Маргинализация гиперпараметров с помощью HMC

Вместо оптимизации гиперпараметров давайте попробуем интегрировать их с гамильтонианом Монте-Карло. Сначала мы определим и запустим семплер, чтобы приблизительно извлечь из апостериорного распределения гиперпараметры ядра с учетом наблюдений.

num_results = 100
num_burnin_steps = 50

sampler = tfp.mcmc.TransformedTransitionKernel(
    tfp.mcmc.NoUTurnSampler(
        target_log_prob_fn=target_log_prob,
        step_size=tf.cast(0.1, tf.float64)),
    bijector=[constrain_positive, constrain_positive, constrain_positive])

adaptive_sampler = tfp.mcmc.DualAveragingStepSizeAdaptation(
    inner_kernel=sampler,
    num_adaptation_steps=int(0.8 * num_burnin_steps),
    target_accept_prob=tf.cast(0.75, tf.float64))
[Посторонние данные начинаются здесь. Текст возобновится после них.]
-- ==== Sys2Proof/Machine/Dies.lean ====
section
/-!
DEFINITION. Operations at the dies: how one is confirmed, reported ready, fails, times out or is lost (R124, R165, R190, R191,
R440), SANITIZE's erases (R435) and the freeze of a channel (R245).
-/

namespace Sys2Proof.Machine

/-! ## Contexts (R227) -/

def Chan.ctx (c : Chan) (k : Nat) : Option Ctx := getBy Ctx.id k c.ctxs

/-- A context that starts a routine at a control-store address, with all flags 0 and an empty stack. -/
def mkCtx (k pc : Nat) (op : Nat) : Ctx :=
  { id := k, pc := pc, g := List.replicate 12 0, c := [0, 0, 0, 0], sr := 0, srValid := false, zero := false, neg := false, part := false,
    wokeRb := false, stack := [], asleep := false, sidx := 0, ready := true, urgent := false, op := some op, cust := none, moved := 0,
    post := 0, got := [], badSt := 0, events := 0 }

/-- The number of the Mladob routine for an operation (log entry 4). -/
def routineOf (o : Op) (opc : Nat) : Nat :=
  match o.kind with
  | .read => 0 | .program => 1 | .erase => 2 | .lineRead => 3 | .lineWrite => 4 | .calRead => 9
  | .exclusive => if opc = 0x0A then 5 else if opc = 0x0B then 6 else 7

/-- A context leaves its channel. Where it holds CE_n low, its bus sequence has ended: CE_n is high again (R229; DEDUCED, log
entry 23). -/
def dropCtx (s : State) (ch k : Nat) : State :=
  s.updChan ch fun c =>
    { c with ctxs := delBy Ctx.id k c.ctxs, run := if c.run = some k then none else c.run,
             ceLow := if c.run = some k ∨ c.ceBy = k then none else c.ceLow }

/-- CE_n is deasserted. -/
def ceHigh (s : State) (ch : Nat) : State := s.updChan ch fun c => { c with ceLow := none }

/-- Reset LUN goes to a die, and its LUN is not used until it ends (R191): its read-level record is invalid (R275). -/
def resetLun (s : State) (d : Nat) : State :=
  forgetOffs (s.updChan (dieCh d) fun c => { c with resetDue := addN (dieCtx d) c.resetDue }) fun e => e == d

/-! ## The smoke record (R440) -/

/-- An operation that was in flight when the smoke sequence began has ended. -/
def smokeMark (s : State) (o : Op) (outcome : Nat) : State :=
  { s with smoke := { s.smoke with entries := s.smoke.entries.map fun (e : SmokeEntry) =>
      if e.op == o.id && e.outcome.isNone then { e with outcome := some outcome } else e } }

/-! ## The end of an operation -/

/-- A flush ends once nothing more arrives (R372). -/
def flushCheck (s : State) (ch : Nat) : State :=
  if (s.chan ch).flushing && !s.arriving ch then s.updChan ch fun c => { c with flushing := false } else s

/-- The mask of planes that a die reports as failed: which ones of a multi-plane operation is the die's to say (log entry 3). -/
def State.failMask (s : State) (planes : Nat) : Nat := if planes ≤ 1 then 1 else s.freeVal.toNat % (2 ^ planes - 1) + 1

/-- The next erase of a SANITIZE (R435). -/
def sanNext (s : State) (n : Nat) : State :=
  match s.slot n with
  | none => s
  | some x =>
    match x.todo with
    | [] => s
    | p :: rest =>
      if x.failed || s.smoking then s
      else placeOp (s.updSlot n fun y => { y with todo := rest })
        (mkOp (.cmd n) .erase 7 x.seq p 0 (s.planes (pDie p)) ((List.range (s.planes (pDie p))).map fun i => (i, p + i * 2 ^ 15)))

/-- Failed blocks enter log 0x10, up to 4,096 of them; all are counted. -/
def sanFail (s : State) (o : Op) (mask : Nat) : State :=
  let bad := ((List.range o.planes).filter (bit mask)).map fun i => o.paddr + i * 2 ^ 15
  ({ s with san := { s.san with log := (s.san.log ++ bad).take 4096 } }).bump A.secSanFailCnt bad.length

/-- A program or erase of a command ends at its die. -/
def writeDone (s : State) (o : Op) (fail : Bool) : State :=
  match o.slotOf.bind s.slot with
  | none => s
  | some x =>
    let n := x.id
    let s1 := smokeMark s o (if fail then 1 else 0)
    if x.entry.opc == Opc.sanitize then
      let s2 := if fail then (sanFail s1 o (s1.failMask o.planes)).useFree else s1
      sanNext { s2 with san := { s2.san with ended := s2.san.ended + o.planes } } n
    else if x.entry.opc == Opc.copy then
      (if fail then hit s1 n St.programFail
       else
         let s2 := s1.updSlot n fun y => { y with done := y.done + 1, res0 := y.done + 1 }
         if s.smoking then s2 else copyNext s2 n)
    else if fail then
      hit ((s1.updSlot n fun y => { y with res0 := s1.failMask o.planes }).useFree) n
        (if o.kind == .program then St.programFail else St.eraseFail)
    else s1

/-- The commands that wait for an erase: ERASE_SUSPENDs and the ERASE_RESUME. -/
def Op.waiters (o : Op) : List Nat := o.wantSusp.toList ++ o.wantAlso ++ o.wantRes.toList

/-- An erase has ended: a command that waited to suspend or resume it finds none executing (R127). -/
def controlFail (s : State) (o : Op) : State :=
  (s.each o.waiters fun st n => hit st n St.invalidState).updOp o.id fun y => { y with wantSusp := none, wantAlso := [], wantRes := none }

/-- A die reports its operation ready (R165, R189): its tokens are free, DRDY fires, and a program, erase or line write has
its result. -/
def opReady (s : State) (o : Op) (fail : Bool) : State :=
  let ch := dieCh o.die
  let s1 := s.updOp o.id fun y => { y with ready := true, tokens := 0, failed := fail }
  let s2 := if bit (s.fldOf (A.wglDrdyMask ch) 0 16) (dieTgt o.die) then produce s1 ch else s1
  let s3 := controlFail s2 o
  match o.kind with
  | .program => writeDone s3 o fail
  | .erase => writeDone s3 o fail
  | .lineWrite => lineDone s3 o fail
  | _ => s3

/-- An operation leaves the machine. -/
def opEnd (s : State) (o : Op) : State := flushCheck ((controlFail s ((s.op o.id).getD o)).delOp o.id) (dieCh o.die)

/-- An operation of no slot ends without its data with status `st`: a patrol page is dropped, a calibration loses its read, a
ledger record counts as lost. -/
def opLost (s : State) (o : Op) (st : Status) : State :=
  match o.owner with
  | .forager =>
    let page := pageOf o.paddr
    let s1 := s.setFg { s.fg with pages := s.fg.pages.filter fun (q : FgPage) => q.page != page }
    fgCheckEnd { s1 with cws := s1.cws.filter fun (c : Cw) => !(c.owner == Owner.forager && pageOf c.paddr == page) }
  | .cal k => calLost s k st
  | .ledger d seg => if o.kind == .lineRead then ledgerBack s d seg none else s.delOp o.id
  | _ => s

/-- An operation ends early with status `st` for its command (R190, R191, R239). -/
def opFail (s : State) (o : Op) (st : Status) : State :=
  let s1 := opEnd (dropCtx s (dieCh o.die) (dieCtx o.die)) o
  match o.owner with
  | .cmd n => hit s1 n st
  | _ => opLost s1 o st

/-- The operation whose routine runs at a die: confirmed and not suspended (R191). -/
def State.confirmedAt (s : State) (d : Nat) : Option Op :=
  s.ops.find? fun o => o.die == d && o.stage == .confirmed && !o.ready

/-- An operation of GET_FEATURE, SET_FEATURE or READ_PARAM has no confirm cycle: its limit counts from its last command cycle,
whose time `ran` holds. -/
def State.timedAt (s : State) (d : Nat) : Option Op :=
  match s.confirmedAt d with
  | some o => some o
  | none => s.ops.find? fun o => o.die == d && o.kind == .exclusive && o.stage == .dispatched && o.ran != 0 &&
      (match o.slotOf.bind s.slot with | some x => x.entry.opc != Opc.dieRaw | none => false)

/-- The limit of R191 in ns: the timing-set maximum of the operation plus DTO_EXTRA. -/
def State.dieLimit (s : State) (o : Op) : Nat :=
  let i := match o.kind with
    | .program => 21 | .erase => 22 | .lineRead => 25 | .lineWrite => 26
    | .exclusive => (match o.slotOf.bind s.slot with | some x => if x.entry.opc == Opc.readParam then 20 else 14 | none => 14)
    | _ => 20
  let t := match (s.chan (dieCh o.die)).ctx (dieCtx o.die) with | some x => x.tset | none => s.tsel (dieCh o.die)
  s.tparamIn (dieCh o.die) t i + 1000 * s.tparamIn (dieCh o.die) t 27

/-- The time an operation has run, in ns; suspended time is not counted. -/
def State.ranFor (s : State) (o : Op) : Nat := 1000 * (o.spent + (s.aclk - o.ran))

/-- DIE_TIMEOUT (R191): the limit has passed: Reset LUN, and the command ends. -/
def dieTimeout (s : State) (d : Nat) : State :=
  match (s.timedAt d).filter fun o => decide (s.dieLimit o < s.ranFor o) with
  | none => s
  | some o =>
    let s1 := smokeMark (resetLun s d) o 4
    opFail (if (s.opCmd o).isSome then s1.bump (A.chDtoCnt (dieCh d)) else s1) o St.dieTimeout

/-- DIE_TIMEOUT. -/
def execDieTimeout (die : Nat) (s : State) : Host.Outcome State Fault Refusal :=
  run (die < 2048) s fun s => dieTimeout s die

/-! ## The freeze of a channel (R244 to R246) -/

/-- The commands with operations at a channel. -/
def State.cmdsAt (s : State) (ch : Nat) : List Nat :=
  ((s.ops.filter fun (o : Op) => dieCh o.die == ch && o.stage != .done).filterMap s.opCmd).eraseDups

/-- The commands whose data wait in the channel's decode path. -/
def State.stagedAt (s : State) (ch : Nat) : List Nat :=
  ((s.cws.filter fun (c : Cw) => c.ch == ch).filterMap fun c => match c.owner with | .cmd n => some n | _ => none).eraseDups

/-- A codeword at a frozen channel is discarded. -/
def freezeCw (s : State) (c : Cw) : State :=
  let s1 := s.delCw c.id
  match c.owner with
  | .forager => s1.setFg { s1.fg with pages := s1.fg.pages.filter fun (q : FgPage) => q.page != pageOf c.paddr }
  | .ledger d seg => ledgerBack s1 d seg none
  | _ => s1

/-- An operation at a frozen channel: one whose array works keeps its tokens, any other goes. -/
def freezeOp (s : State) (o : Op) : State :=
  let s1 := smokeMark s o 5
  let s2 := if (o.stage == .confirmed || o.stage == .suspended) && !o.ready then s1.updOp o.id fun y => { y with stage := .done, expl := false, resume := false }
            else s1.delOp o.id
  if (s.opCmd o).isSome then s2 else opLost s2 o St.machineCheck

/-- A channel freezes. `info` is INFO0 of the record. -/
def freeze (s : State) (ch info : Nat) : State :=
  let cmds := s.cmdsAt ch
  let all := (cmds ++ s.stagedAt ch).eraseDups
  let here := s.ops.filter fun (o : Op) => dieCh o.die == ch && o.stage != .done
  let cws := s.cws.filter fun (c : Cw) => c.ch == ch
  let s1 := (s.setFldOf (A.chCtl ch) 5 1 0).updChan ch fun c =>
    { c with frozen := true, frozeAt := s.aclk, wp := false, ctxs := [], run := none, ceLow := none, op := none, mc := info % 2 ^ 20,
             opRes := if c.op.isSome then 1 else c.opRes, opBytes := if c.op.isSome then 0 else c.opBytes, cycles := [], resetDue := [] }
  let s2 := s1.each cws freezeCw
  let s3 := s2.each here freezeOp
  let s4 := s3.each (all ++ here.flatMap Op.waiters) fun st n => hit st n St.machineCheck
  let s5 := forgetOffs (s4.updChan ch fun c => { c with frozenTok := s4.ops.any fun (o : Op) => dieCh o.die == ch && o.tokens != 0 }) fun d => dieCh d == ch
  let s6 := flushCheck ((s5.event 1).raise 4 ch info cmds.length 0) ch
  fgCheckEnd (produce s6 55)

/-- The time for which a freeze keeps the tokens of confirmed operations, in ns (R245). -/
def State.frozenFor (s : State) (ch : Nat) : Nat := max (s.tparam ch 21) (s.tparam ch 22) + 1000 * s.tparam ch 27

/-- FROZEN_TOKEN_RELEASE (R245). -/
def execFrozenTokenRelease (ch : Nat) (s : State) : Host.Outcome State Fault Refusal :=
  run (ch < 32) s fun s =>
    if !(s.chan ch).frozenTok || decide (1000 * (s.aclk - (s.chan ch).frozeAt) < s.frozenFor ch) then s
    else ({ s with ops := s.ops.filter fun (o : Op) => !(dieCh o.die == ch && o.stage == OpStage.done) }).updChan ch fun c =>
      { c with frozenTok := false }

/-- A command that the freeze failed has not completed. -/
def State.freezeOpen (s : State) (ch : Nat) : Bool :=
  s.slots.any fun x => x.unfinished && x.conds.contains St.machineCheck && s.onChan ch x

/-- UNFREEZE: the write of SEQ_CHCTL (R248). -/
def unfreezeWrite (s : State) (ch : Nat) : State :=
  if (s.chan ch).frozen then s.updChan ch fun c => { c with unfrz := true } else s

/-- UNFREEZE_TAKES_EFFECT (R248). -/
def execUnfreezeTakesEffect (ch : Nat) (s : State) : Host.Outcome State Fault Refusal :=
  run (ch < 32) s fun s =>
    let c := s.chan ch
    if c.frozen && c.unfrz && !c.frozenTok && !s.freezeOpen ch then
      s.updChan ch fun c => { c with frozen := false, unfrz := false, cache := [], lastHit := false }
    else s

end Sys2Proof.Machine
end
initial_state = [tf.cast(x, tf.float64) for x in [1., 1., 1.]]
# Speed up sampling by tracing with `tf.function`.
@tf.function(autograph=False, jit_compile=False)
def do_sampling():
  return tfp.mcmc.sample_chain(
      kernel=adaptive_sampler,
      current_state=initial_state,
      num_results=num_results,
      num_burnin_steps=num_burnin_steps,
      trace_fn=lambda current_state, kernel_results: kernel_results)

t0 = time.time()
samples, kernel_results = do_sampling()
t1 = time.time()
print("Inference ran in {:.2f}s.".format(t1-t0))
Inference ran in 9.00s.

Давайте проверим работоспособность семплера, исследуя следы гиперпараметров.

(amplitude_samples,
 length_scale_samples,
 observation_noise_variance_samples) = samples

f = plt.figure(figsize=[15, 3])
for i, s in enumerate(samples):
  ax = f.add_subplot(1, len(samples) + 1, i + 1)
  ax.plot(s)

png

Теперь вместо того , чтобы строить один GP с оптимизированными гиперпараметрами, мы строим заднее прогностическое распределение в виде смеси ВОПА, каждый из которых определяется образцом от заднего распределения по гиперпараметрам. Это приблизительно объединяет апостериорные параметры с помощью выборки Монте-Карло для вычисления предельного прогнозируемого распределения в ненаблюдаемых местах.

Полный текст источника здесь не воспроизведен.